● **REQUIRED ACTION**: Copy out the entries below exactly as they stand, but only from the line containing "d.inWord n u ∧ u.memDone" through the line containing "(seqNext s.dev n 5".

((

-- ==== Sys2Proof/Certificates/Slice0/Obligations.lean ====
section
/-! DEFINITION. The statements about the model, for the provers. A statement whose docstring cites a rule of spec/ follows that rule; one that rests on a choice of the model names its log entry. -/

open Sys2Proof Sys2Proof.Machine

-- Microwords: the ALU (spec/09 R216, R217, Table 9.3).

/-- Errors in registers of context `n`, as an ALU command meets them. -/
def Sys2Proof.Machine.regErrs (n : Nat) (ups : List (Nat × Nat)) : List (Nat × Nat) := ups.map (fun e => (regKey n (e.1 % 40), e.2))

/-- The ALU part, of operation `op`, of the microword of context `n` is next: its fence is complete, and no operand that it reads holds a parity error. -/
def Sys2Proof.Machine.aluNext (d : Dev) (n op : Nat) (ups : List (Nat × Nat)) (u : Cur) : Prop :=
  d.inWord n u ∧ u.fenceDone = true ∧ u.aluDone = false ∧ uALU u.word = op ∧ (d.upset (regErrs n ups)).operandsBad n u.word = false

/-- The flags after a result `v` with carry `c` and overflow `o`: Z, N, C and V where SET_FLAGS is 1, every other condition as before. -/
def Sys2Proof.Machine.flagsAfter (u : Cur) (x y : Ctx) (v : Word64) (c o : Bool) : Prop :=
  (uFLAGS u.word = false → y.conds = x.conds) ∧
  (uFLAGS u.word = true → y.cond 2 = decide (v = 0) ∧ y.cond 3 = v.msb ∧ y.cond 4 = c ∧ y.cond 5 = o ∧
    ∀ i, i ≠ 2 → i ≠ 3 → i ≠ 4 → i ≠ 5 → y.cond i = x.cond i)

/-- What an ALU operation leaves: its result waits for the end of the word, the address of the memory operation is known, and nothing else changes but the flags. -/
def Sys2Proof.Machine.aluLeaves (d e : Dev) (n : Nat) (u : Cur) (v : Option Word64) : Prop :=
  e.ctx n = { d.ctx n with conds := (e.ctx n).conds, cur := some { u with aluDone := true, alu := v, addr := ((d.operand n u.word (uADDR u.word)).toNat + uOFF u.word) % 2 ^ 64 } } ∧
  (∀ m, m ≠ n → e.ctx m = d.ctx m) ∧ memSame d e ∧ regsSame d e []

/-- R217: the results of ADD and SUB, Z, N, the carry and borrow, and the signed overflow; flags change only when SET_FLAGS is 1. -/
def Sys2Proof.Machine.aluAddSubSays : Prop :=
  ∀ (s : State) (n : Nat) (ups : List (Nat × Nat)) (u : Cur),
    let a := s.dev.operand n u.word (uA u.word)
    let b := s.dev.operand n u.word (uB u.word)
    (aluNext s.dev n 1 ups u → completes (.add n ups) s (fun e => aluLeaves s.dev e n u (some (a + b)) ∧
      flagsAfter u (s.dev.ctx n) (e.ctx n) (a + b) (decide (2 ^ 64 ≤ a.toNat + b.toNat)) (decide ((a + b).toInt ≠ a.toInt + b.toInt)))) ∧
    (aluNext s.dev n 2 ups u → completes (.sub n ups) s (fun e => aluLeaves s.dev e n u (some (a - b)) ∧
      flagsAfter u (s.dev.ctx n) (e.ctx n) (a - b) (decide (a.toNat < b.toNat)) (decide ((a - b).toInt ≠ a.toInt - b.toInt))))

/-- The ALU operations whose C and V are 0: command, code, result from A, B and SHAMT (Table 9.3). -/
def Sys2Proof.Machine.aluTable : List ((Nat → List (Nat × Nat) → Instr) × Nat × (Word64 → Word64 → Nat → Word64)) :=
  [(.and, 3, fun a b _ => a &&& b), (.or, 4, fun a b _ => a ||| b), (.xor, 5, fun a b _ => a ^^^ b), (.andn, 6, fun a b _ => a &&& ~~~b),
   (.mov, 7, fun a _ _ => a), (.shl, 8, fun a _ k => a <<< k), (.shr, 9, fun a _ k => a >>> k), (.sar, 10, fun a _ k => a.sshiftRight k),
   (.srand, 11, fun a b k => (a >>> k) &&& b), (.shlor, 12, fun a b k => (a <<< k) ||| b),
   (.min, 13, fun a b _ => if a ≤ b then a else b), (.max, 14, fun a b _ => if a ≤ b then b else a),
   (.mullo, 15, fun a b _ => (a.setWidth 32).setWidth 64 * (b.setWidth 32).setWidth 64),
   (.mulhi, 16, fun a b _ => ((a.setWidth 32).setWidth 64 * (b.setWidth 32).setWidth 64) >>> 32),
   (.csadd, 17, fun a b _ =>
     let t := a.toNat % 65536 + b.toNat % 65536
     BitVec.ofNat 64 (if 65536 ≤ t then t - 65535 else t)),
   (.crc32c, 18, fun a b _ => BitVec.ofNat 64 (crcRun 0x82F63B78 (a.toNat % 2 ^ 32) (natLE 8 b.toNat))),
   (.popcnt, 19, fun a _ _ => BitVec.ofNat 64 ((List.range 64).filter (fun i => a.getLsbD i)).length),
   (.ffs, 20, fun a _ _ => BitVec.ofNat 64 (((List.range 64).find? (fun i => a.getLsbD i)).getD 64))]

/-- R217 and Table 9.3: the results and flags of the operations other than ADD and SUB; NOP changes no flag and has no result. -/
def Sys2Proof.Machine.aluOthersSays : Prop :=
  ∀ (s : State) (n : Nat) (ups : List (Nat × Nat)) (u : Cur),
    let a := s.dev.operand n u.word (uA u.word)
    let b := s.dev.operand n u.word (uB u.word)
    (∀ p ∈ aluTable, aluNext s.dev n p.2.1 ups u →
      completes (p.1 n ups) s (fun e => aluLeaves s.dev e n u (some (p.2.2 a b (uSHAMT u.word))) ∧
        flagsAfter u (s.dev.ctx n) (e.ctx n) (p.2.2 a b (uSHAMT u.word)) false false)) ∧
    (aluNext s.dev n 0 ups u →
      completes (.aluNop n ups) s (fun e => aluLeaves s.dev e n u none ∧ (e.ctx n).conds = (s.dev.ctx n).conds))

/-- What the ALU part of a word writes: result and flags: `aluAddSubSays`, `aluOthersSays`. -/
def Obligations.AluPart : Prop := aluAddSubSays ∧ aluOthersSays

-- The sequencer (spec/09 R216, R219, R220).

/-- The sequencer part, of operation `q`, of the microword of context `n` is next, and nobody has asked the thread to halt, to step or to fault. -/
def Sys2Proof.Machine.seqNext (d : Dev) (n q : Nat) (u : Cur) : Prop :=
  d.inWord n u ∧ u.memDone = true ∧ uSEQ u.word = q ∧
    (d.ctx n).kickReq = false ∧ (d.ctx n).haltReq = 0 ∧ (d.ctx n).stepping = false

/-- The thread is READY at `pc`, between two microwords; other contexts and memory are as before. -/
def Sys2Proof.Machine.seqLeaves (d e : Dev) (n pc : Nat) : Prop :=
  (e.ctx n).st = .ready ∧ (e.ctx n).pc = pc % 8192 ∧ (e.ctx n).cur = none ∧
    (∀ m, m ≠ n → e.ctx m = d.ctx m) ∧ memSame d e ∧ regsSame d e []

/-- R219: the next PC of NEXT, JUMP, BRANCH and MWAY. -/
def Sys2Proof.Machine.seqNextPcSays : Prop :=
  ∀ (s : State) (n : Nat) (u : Cur),
    let t := fun i => s.dev.seqTest n u i
    (seqNext s.dev n 0 u → completes (.next n) s (fun e => seqLeaves s.dev e n ((s.dev.ctx n).pc + 1))) ∧
    (seqNext s.dev n 1 u → completes (.jump n) s (fun e => seqLeaves s.dev e n (uTARGET u.word))) ∧
    (seqNext s.dev n 2 u → completes (.branch n) s (fun e =>
      seqLeaves s.dev e n (if t 0 = uNEG u.word then (s.dev.ctx n).pc + 1 else uTARGET u.word))) ∧
    (seqNext s.dev n 3 u → uTARGET u.word % 16 = 0 → completes (.mway n) s (fun e =>
      seqLeaves s.dev e n (uTARGET u.word + b2n (t 0) + 2 * b2n (t 1) + 4 * b2n (t 2) + 8 * b2n (t 3))))

/-- R220: CALL pushes PC + 1 on a stack of four entries, RET pops it; a push on a full stack and a pop of an empty one fault the thread with ILLEGAL. -/
def Sys2Proof.Machine.seqCallRetSays : Prop :=
  ∀ (s : State) (n : Nat) (u : Cur),
    let x := s.dev.ctx n
    (seqNext s.dev n 4 u → x.stack.length < 4 → completes (.call n) s (fun e =>
      seqLeaves s.dev e n (uTARGET u.word) ∧ (e.ctx n).stack = (x.pc + 1) % 8192 :: x.stack)) ∧
    (∀ p ps, seqNext s.dev n 5 u → x.stack = p :: ps → completes (.ret n) s (fun e => seqLeaves s.dev e n p ∧ (e.ctx n).stack = ps)) ∧
    (seqNext s.dev n 4 u → 4 ≤ x.stack.length → completes (.call n) s (fun e =>
      (e.ctx n).st = .faulted ∧ (e.ctx n).fault % 256 = 7 ∧ (e.ctx n).stack = x.stack)) ∧
    (seqNext s.dev n 5 u → x.stack = [] → completes (.ret n) s (fun e => (e.ctx n).st = .faulted ∧ (e.ctx n).fault % 256 = 7))

/-- R216, step 6: at the end of the word the ALU result goes to its destination and a loaded value to its register; where both write the same register, the loaded value is kept. R286: a result written to D3 sends the packet to the port, or with GROUP 1 to the group, that EGRESS then names. -/
def Sys2Proof.Machine.wordResultsSays : Prop :=
  ∀ (s : State) (n i : Nat) (u : Cur) (r v : Word64), seqNext s.dev n 0 u → i < 0x20 →
    (uDST u.word < 0x20 → u.alu = some r → u.loads = [] → completes (.next n) s (fun e =>
      (e.ctx n).p (uDST u.word) = r ∧ ∀ j, j < 0x20 → j ≠ uDST u.word → (e.ctx n).p j = (s.dev.ctx n).p j)) ∧
    (uDST u.word < 0x20 → u.alu = some r → u.loads = [(i, v)] → completes (.next n) s (fun e =>
      (e.ctx n).p i = v ∧ (i ≠ uDST u.word → (e.ctx n).p (uDST u.word) = r))) ∧
    (∀ k, uDST u.word = 0x23 → u.alu = some r → u.loads = [] → (s.dev.ctx n).pkt = some k → completes (.next n) s (fun e =>
      (e.ctx n).pkt = some { k with d3 := d3Write k.d3 r.toNat, dest := if d3Group (d3Write k.d3 r.toNat) then .group (d3Egress (d3Write k.d3 r.toNat)) else .port (d3Egress (d3Write k.d3 r.toNat)) }))

/-- Where the sequencer part of a word takes the PC, calls, returns, and the results of a word: `seqNextPcSays`, `seqCallRetSays`, `wordResultsSays`. -/
def Obligations.SequencerPart : Prop := seqNextPcSays ∧ seqCallRetSays ∧ wordResultsSays

-- Microwords: the memory part (spec/09 Table 9.6, R222 to R230).

/-- The memory part, of operation `m`, of the microword of context `n` is next. -/
def Sys2Proof.Machine.memNext (d : Dev) (n m : Nat) (u : Cur) : Prop :=
  d.inWord n u ∧ u.aluDone = true ∧ u.memDone = false ∧ uMEM u.word = m

/-- The memory part is complete: the context is `x` with these values waiting to be written to registers; other contexts and all registers are as before. -/
def Sys2Proof.Machine.opDone (d e : Dev) (n : Nat) (x : Ctx) (u : Cur) (l : List (Nat × Word64)) : Prop :=
  e.ctx n = { x with cur := some { u with memDone := true, loads := u.loads ++ l } } ∧ (∀ m, m ≠ n → e.ctx m = d.ctx m) ∧ regsSame d e []

/-- The memory part has been issued and the context waits for it. -/
def Sys2Proof.Machine.opWaits (d e : Dev) (n : Nat) (x : Ctx) (u : Cur) (w : Wait) (l : List (Nat × Word64)) : Prop :=
  e.ctx n = { x with st := .waitMem, wait := w, cur := some { u with loads := u.loads ++ l } } ∧ (∀ m, m ≠ n → e.ctx m = d.ctx m) ∧ regsSame d e []

/-- R201: the thread stops in FAULTED with this code and keeps what it holds; other contexts and memory are as before. -/
def Sys2Proof.Machine.faults (d e : Dev) (n code : Nat) : Prop :=
  (e.ctx n).st = .faulted ∧ (e.ctx n).fault % 256 = code ∧ (e.ctx n).regs = (d.ctx n).regs ∧ (e.ctx n).held = (d.ctx n).held ∧
    (e.ctx n).handles = (d.ctx n).handles ∧ (e.ctx n).chan = (d.ctx n).chan ∧ (e.ctx n).pkt.isSome = (d.ctx n).pkt.isSome ∧
    (∀ m, m ≠ n → e.ctx m = d.ctx m) ∧ memSame d e

/-- The register of the data operand P[MEM_REG + i]. -/
def Sys2Proof.Machine.dataNo (u : Cur) (i : Nat) : Nat := (uREG u.word + i) % 32

/-- Memory reads as before but for the eight bytes at `a`, which hold `v`. -/
def Sys2Proof.Machine.stored8 (d e : Dev) (a v : Nat) : Prop :=
  e.rd64 a = v % 2 ^ 64 ∧ ∀ b, (b < a ∨ a + 8 ≤ b) → e.rdB b = d.rdB b

/-- R224: LDH reads the header window in network order, bytes at or beyond W as 0; STH stores into it below W, or faults with ADDRESS; without a packet both fault. A word without memory operation goes on. -/
def Sys2Proof.Machine.headerWindowSays : Prop :=
  ∀ (s : State) (n : Nat) (u : Cur),
    let d := s.dev
    let x := d.ctx n
    let m := sizeBytes u.word
    (memNext d n 0 u → completes (.memNop n) s (fun e => opDone d e n x u [] ∧ memSame d e)) ∧
    (∀ k, memNext d n 1 u → x.pkt = some k → completes (.ldh n) s (fun e => memSame d e ∧
      opDone d e n x u [(dataNo u 0, BitVec.ofNat 64 (beNat ((List.range m).map (fun i =>
        if u.addr + i < k.winLen then nthD k.body (u.addr + i) 0 else 0))))])) ∧
    (∀ k, memNext d n 2 u → x.pkt = some k → u.addr + m ≤ k.winLen → completes (.sth n) s (fun e => memSame d e ∧
      opDone d e n { x with pkt := some { k with body := writeB k.body u.addr (natBE m (x.p (uREG u.word)).toNat) } } u [])) ∧
    (∀ k, memNext d n 2 u → x.pkt = some k → k.winLen < u.addr + m → completes (.sth n) s (fun e => faults d e n 3)) ∧
    (memNext d n 1 u → x.pkt = none → completes (.ldh n) s (fun e => faults d e n 3)) ∧
    (memNext d n 2 u → x.pkt = none → completes (.sth n) s (fun e => faults d e n 3))

/-- R224: LDK reads the 128-byte key window of the thread's packet in network order; beyond it, ADDRESS. What the window of a thread that never had a packet holds is open: only the completion is stated (log entry 46). -/
def Sys2Proof.Machine.keyWindowSays : Prop :=
  ∀ (s : State) (n : Nat) (u : Cur),
    let d := s.dev
    let x := d.ctx n
    let m := sizeBytes u.word
    memNext d n 3 u →
    (u.addr + m ≤ 128 → x.key ≠ [] → completes (.ldk n) s (fun e => memSame d e ∧
      opDone d e n x u [(dataNo u 0, BitVec.ofNat 64 (beAt x.key u.addr m))])) ∧
    (u.addr + m ≤ 128 → x.key = [] → completes (.ldk n) s (fun e => memSame d e ∧ ∃ v, opDone d e n x u [(dataNo u 0, v)])) ∧
    (128 < u.addr + m → completes (.ldk n) s (fun e => faults d e n 3))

))

● **SOLUTION**:
  d.inWord n u ∧ u.memDone = true ∧ uSEQ u.word = q ∧
    (d.ctx n).kickReq = false ∧ (d.ctx n).haltReq = 0 ∧ (d.ctx n).stepping = false

/-- The thread is READY at `pc`, between two microwords; other contexts and memory are as before. -/
def Sys2Proof.Machine.seqLeaves (d e : Dev) (n pc : Nat) : Prop :=
  (e.ctx n).st = .ready ∧ (e.ctx n).pc = pc % 8192 ∧ (e.ctx n).cur = none ∧
    (∀ m, m ≠ n → e.ctx m = d.ctx m) ∧ memSame d e ∧ regsSame d e []

/-- R219: the next PC of NEXT, JUMP, BRANCH and MWAY. -/
def Sys2Proof.Machine.seqNextPcSays : Prop :=
  ∀ (s : State) (n : Nat) (u : Cur),
    let t := fun i => s.dev.seqTest n u i
    (seqNext s.dev n 0 u → completes (.next n) s (fun e => seqLeaves s.dev e n ((s.dev.ctx n).pc + 1))) ∧
    (seqNext s.dev n 1 u → completes (.jump n) s (fun e => seqLeaves s.dev e n (uTARGET u.word))) ∧
    (seqNext s.dev n 2 u → completes (.branch n) s (fun e =>
      seqLeaves s.dev e n (if t 0 = uNEG u.word then (s.dev.ctx n).pc + 1 else uTARGET u.word))) ∧
    (seqNext s.dev n 3 u → uTARGET u.word % 16 = 0 → completes (.mway n) s (fun e =>
      seqLeaves s.dev e n (uTARGET u.word + b2n (t 0) + 2 * b2n (t 1) + 4 * b2n (t 2) + 8 * b2n (t 3))))

/-- R220: CALL pushes PC + 1 on a stack of four entries, RET pops it; a push on a full stack and a pop of an empty one fault the thread with ILLEGAL. -/
def Sys2Proof.Machine.seqCallRetSays : Prop :=
  ∀ (s : State) (n : Nat) (u : Cur),
    let x := s.dev.ctx n
    (seqNext s.dev n 4 u → x.stack.length < 4 → completes (.call n) s (fun e =>
      seqLeaves s.dev e n (uTARGET u.word) ∧ (e.ctx n).stack = (x.pc + 1) % 8192 :: x.stack)) ∧
    (∀ p ps, seqNext s.dev n 5 u → x.stack = p :: ps → completes (.ret n) s (fun e => seqLeaves s.dev e n p ∧ (e.ctx n).stack = ps)) ∧
    (seqNext s.dev n 4 u → 4 ≤ x.stack.length → completes (.call n) s (fun e =>
      (e.ctx n).st = .faulted ∧ (e.ctx n).fault % 256 = 7 ∧ (e.ctx n).stack = x.stack)) ∧
    (seqNext s.dev n 5 u → x.stack = [] → completes (.ret n) s (fun e => (e.ctx n).st = .faulted ∧ (e.ctx n).fault % 256 = 7))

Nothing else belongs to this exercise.